■ **Excerpted data**
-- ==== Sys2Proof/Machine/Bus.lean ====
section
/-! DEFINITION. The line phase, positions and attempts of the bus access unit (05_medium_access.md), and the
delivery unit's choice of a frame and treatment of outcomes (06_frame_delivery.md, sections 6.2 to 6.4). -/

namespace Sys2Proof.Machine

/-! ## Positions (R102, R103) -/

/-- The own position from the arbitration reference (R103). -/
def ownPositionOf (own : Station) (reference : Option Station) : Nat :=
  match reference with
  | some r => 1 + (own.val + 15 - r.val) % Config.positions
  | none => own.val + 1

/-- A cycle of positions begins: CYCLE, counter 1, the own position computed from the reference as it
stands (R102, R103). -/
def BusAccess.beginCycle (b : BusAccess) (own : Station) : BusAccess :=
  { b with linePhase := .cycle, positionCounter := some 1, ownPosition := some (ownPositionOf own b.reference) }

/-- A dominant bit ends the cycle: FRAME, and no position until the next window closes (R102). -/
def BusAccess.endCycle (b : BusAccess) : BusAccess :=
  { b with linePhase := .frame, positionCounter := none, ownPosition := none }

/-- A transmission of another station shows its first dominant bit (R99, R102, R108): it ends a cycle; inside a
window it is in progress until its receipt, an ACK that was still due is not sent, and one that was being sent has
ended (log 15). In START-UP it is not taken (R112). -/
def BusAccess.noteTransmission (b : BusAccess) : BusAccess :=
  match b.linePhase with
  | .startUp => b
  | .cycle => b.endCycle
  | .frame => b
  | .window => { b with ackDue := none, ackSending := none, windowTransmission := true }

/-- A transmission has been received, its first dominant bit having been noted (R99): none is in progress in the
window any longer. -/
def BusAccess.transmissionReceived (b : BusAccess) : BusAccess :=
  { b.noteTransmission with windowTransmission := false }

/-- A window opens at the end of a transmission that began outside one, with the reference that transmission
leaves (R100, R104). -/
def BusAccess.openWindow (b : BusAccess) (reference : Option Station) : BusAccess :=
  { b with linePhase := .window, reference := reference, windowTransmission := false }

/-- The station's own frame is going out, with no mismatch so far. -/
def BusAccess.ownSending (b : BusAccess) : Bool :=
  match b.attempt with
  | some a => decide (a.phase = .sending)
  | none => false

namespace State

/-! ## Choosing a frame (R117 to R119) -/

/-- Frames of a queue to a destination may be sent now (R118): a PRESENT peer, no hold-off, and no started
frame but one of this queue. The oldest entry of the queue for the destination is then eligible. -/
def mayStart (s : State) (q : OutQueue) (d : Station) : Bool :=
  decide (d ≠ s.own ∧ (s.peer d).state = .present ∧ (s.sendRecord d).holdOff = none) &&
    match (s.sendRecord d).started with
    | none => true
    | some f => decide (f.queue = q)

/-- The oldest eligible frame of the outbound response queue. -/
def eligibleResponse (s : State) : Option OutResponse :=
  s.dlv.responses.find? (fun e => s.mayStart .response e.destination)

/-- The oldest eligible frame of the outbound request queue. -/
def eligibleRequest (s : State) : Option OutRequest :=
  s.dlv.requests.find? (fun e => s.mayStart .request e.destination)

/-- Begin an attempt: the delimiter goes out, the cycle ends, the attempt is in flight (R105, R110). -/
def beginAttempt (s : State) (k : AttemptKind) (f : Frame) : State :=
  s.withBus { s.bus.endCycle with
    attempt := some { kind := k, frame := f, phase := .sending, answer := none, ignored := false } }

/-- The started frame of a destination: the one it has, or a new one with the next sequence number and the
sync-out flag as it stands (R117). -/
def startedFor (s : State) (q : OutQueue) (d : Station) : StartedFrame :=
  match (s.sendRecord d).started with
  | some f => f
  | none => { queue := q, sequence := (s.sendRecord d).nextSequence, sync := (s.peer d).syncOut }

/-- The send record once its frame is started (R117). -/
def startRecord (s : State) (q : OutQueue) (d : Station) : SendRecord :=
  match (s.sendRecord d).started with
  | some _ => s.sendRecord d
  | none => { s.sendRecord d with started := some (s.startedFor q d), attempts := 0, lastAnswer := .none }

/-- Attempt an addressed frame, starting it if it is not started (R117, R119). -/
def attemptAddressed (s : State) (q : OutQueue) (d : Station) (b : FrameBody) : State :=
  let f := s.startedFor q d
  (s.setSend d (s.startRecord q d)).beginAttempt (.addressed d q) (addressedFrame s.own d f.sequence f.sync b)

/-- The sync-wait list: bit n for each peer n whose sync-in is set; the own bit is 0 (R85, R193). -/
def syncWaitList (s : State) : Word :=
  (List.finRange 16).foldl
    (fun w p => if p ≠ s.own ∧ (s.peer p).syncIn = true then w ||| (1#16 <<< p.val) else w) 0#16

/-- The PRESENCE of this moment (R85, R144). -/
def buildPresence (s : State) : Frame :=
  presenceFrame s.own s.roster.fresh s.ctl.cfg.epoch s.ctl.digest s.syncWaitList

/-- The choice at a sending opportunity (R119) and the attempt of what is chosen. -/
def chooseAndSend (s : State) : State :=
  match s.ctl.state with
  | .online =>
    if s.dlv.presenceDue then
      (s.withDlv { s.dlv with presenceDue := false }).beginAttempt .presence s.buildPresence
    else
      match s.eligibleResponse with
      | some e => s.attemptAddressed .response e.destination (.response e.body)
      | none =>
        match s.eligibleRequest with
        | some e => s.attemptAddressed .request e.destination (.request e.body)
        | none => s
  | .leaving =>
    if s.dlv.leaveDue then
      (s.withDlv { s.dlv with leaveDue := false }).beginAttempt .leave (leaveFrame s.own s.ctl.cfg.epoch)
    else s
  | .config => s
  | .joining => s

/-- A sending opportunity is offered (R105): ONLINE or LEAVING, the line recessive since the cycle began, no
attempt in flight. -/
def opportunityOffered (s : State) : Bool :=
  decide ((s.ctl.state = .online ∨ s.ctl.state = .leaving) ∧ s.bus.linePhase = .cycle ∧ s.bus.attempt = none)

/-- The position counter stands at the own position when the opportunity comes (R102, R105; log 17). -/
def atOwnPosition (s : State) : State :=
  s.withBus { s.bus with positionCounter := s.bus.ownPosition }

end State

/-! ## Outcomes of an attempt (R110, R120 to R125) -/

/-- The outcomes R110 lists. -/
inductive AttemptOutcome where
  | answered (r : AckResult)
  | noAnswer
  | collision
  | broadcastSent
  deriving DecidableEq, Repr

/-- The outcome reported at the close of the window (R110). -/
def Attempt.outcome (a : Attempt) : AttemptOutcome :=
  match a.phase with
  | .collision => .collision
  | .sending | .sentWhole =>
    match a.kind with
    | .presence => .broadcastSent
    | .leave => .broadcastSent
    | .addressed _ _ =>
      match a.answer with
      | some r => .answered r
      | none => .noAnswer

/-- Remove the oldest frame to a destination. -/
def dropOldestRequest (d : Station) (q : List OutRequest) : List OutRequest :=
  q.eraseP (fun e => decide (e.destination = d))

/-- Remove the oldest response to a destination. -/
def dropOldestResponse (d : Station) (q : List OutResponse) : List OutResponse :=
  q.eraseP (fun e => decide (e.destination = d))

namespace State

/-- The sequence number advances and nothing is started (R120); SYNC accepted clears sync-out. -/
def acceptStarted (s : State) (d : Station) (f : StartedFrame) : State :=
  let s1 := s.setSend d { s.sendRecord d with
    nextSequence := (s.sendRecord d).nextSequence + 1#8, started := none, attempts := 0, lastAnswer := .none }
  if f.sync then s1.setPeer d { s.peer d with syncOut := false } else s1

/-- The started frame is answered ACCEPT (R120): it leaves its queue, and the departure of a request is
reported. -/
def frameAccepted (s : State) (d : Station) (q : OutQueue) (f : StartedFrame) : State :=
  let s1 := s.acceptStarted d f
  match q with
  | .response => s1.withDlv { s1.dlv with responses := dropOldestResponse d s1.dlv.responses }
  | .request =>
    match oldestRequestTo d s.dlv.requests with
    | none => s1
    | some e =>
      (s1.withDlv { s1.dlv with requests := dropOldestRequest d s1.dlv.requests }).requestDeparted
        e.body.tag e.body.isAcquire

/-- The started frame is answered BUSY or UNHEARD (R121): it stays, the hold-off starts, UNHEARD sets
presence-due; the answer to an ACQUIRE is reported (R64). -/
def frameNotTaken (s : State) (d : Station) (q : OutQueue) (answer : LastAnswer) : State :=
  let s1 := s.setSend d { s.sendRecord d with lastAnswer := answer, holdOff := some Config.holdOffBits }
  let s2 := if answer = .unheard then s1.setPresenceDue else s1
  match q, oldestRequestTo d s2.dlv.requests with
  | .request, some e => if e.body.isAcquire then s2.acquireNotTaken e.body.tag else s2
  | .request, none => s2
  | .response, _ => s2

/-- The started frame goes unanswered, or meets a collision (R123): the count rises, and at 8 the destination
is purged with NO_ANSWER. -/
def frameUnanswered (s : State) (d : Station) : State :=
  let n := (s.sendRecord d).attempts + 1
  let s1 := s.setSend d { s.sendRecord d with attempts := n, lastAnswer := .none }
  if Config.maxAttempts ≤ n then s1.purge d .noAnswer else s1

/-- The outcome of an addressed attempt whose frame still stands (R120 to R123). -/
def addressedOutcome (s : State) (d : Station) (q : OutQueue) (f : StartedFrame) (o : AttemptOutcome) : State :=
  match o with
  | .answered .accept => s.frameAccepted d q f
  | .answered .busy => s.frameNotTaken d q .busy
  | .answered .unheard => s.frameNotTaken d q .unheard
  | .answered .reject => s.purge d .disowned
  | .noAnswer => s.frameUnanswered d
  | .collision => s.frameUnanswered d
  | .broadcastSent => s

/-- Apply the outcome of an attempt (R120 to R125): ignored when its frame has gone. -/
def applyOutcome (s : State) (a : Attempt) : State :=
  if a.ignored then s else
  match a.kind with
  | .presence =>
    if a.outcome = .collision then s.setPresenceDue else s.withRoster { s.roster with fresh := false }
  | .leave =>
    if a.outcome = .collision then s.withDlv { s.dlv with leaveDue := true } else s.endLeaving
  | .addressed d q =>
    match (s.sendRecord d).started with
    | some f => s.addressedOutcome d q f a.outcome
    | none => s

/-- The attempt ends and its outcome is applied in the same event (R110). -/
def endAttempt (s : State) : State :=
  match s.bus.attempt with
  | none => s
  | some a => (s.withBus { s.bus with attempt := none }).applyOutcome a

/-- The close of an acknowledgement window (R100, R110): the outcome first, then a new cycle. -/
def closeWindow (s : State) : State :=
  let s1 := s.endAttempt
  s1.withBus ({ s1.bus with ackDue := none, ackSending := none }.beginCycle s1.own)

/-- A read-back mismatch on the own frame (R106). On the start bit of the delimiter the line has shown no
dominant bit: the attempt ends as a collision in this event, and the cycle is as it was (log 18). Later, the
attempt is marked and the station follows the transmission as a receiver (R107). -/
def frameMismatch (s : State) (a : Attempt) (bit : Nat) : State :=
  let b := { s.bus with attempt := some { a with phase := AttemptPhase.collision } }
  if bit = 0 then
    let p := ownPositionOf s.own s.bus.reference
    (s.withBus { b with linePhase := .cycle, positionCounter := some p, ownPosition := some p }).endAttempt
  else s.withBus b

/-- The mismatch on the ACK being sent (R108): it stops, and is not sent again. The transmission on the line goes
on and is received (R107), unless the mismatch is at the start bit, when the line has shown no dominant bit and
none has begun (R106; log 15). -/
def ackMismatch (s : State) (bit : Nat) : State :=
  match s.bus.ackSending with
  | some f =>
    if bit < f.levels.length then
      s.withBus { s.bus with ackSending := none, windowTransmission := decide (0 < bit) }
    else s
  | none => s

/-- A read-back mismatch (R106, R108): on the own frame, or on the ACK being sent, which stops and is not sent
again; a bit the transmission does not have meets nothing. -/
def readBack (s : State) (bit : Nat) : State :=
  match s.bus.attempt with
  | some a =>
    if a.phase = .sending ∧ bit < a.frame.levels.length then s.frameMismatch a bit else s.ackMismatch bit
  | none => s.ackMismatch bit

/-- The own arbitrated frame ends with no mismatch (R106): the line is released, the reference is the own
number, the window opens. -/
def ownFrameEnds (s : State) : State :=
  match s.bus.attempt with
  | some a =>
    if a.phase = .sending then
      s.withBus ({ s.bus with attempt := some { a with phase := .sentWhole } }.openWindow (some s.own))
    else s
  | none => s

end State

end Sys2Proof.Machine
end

■ **Task requirements**
Retype every line up to and including the one that contains "(R102, R103) -/", beginning at the first line of the records, with no edits.

■ **Response**
-- ==== Sys2Proof/Machine/Bus.lean ====
section
/-! DEFINITION. The line phase, positions and attempts of the bus access unit (05_medium_access.md), and the
delivery unit's choice of a frame and treatment of outcomes (06_frame_delivery.md, sections 6.2 to 6.4). -/

namespace Sys2Proof.Machine

/-! ## Positions (R102, R103) -/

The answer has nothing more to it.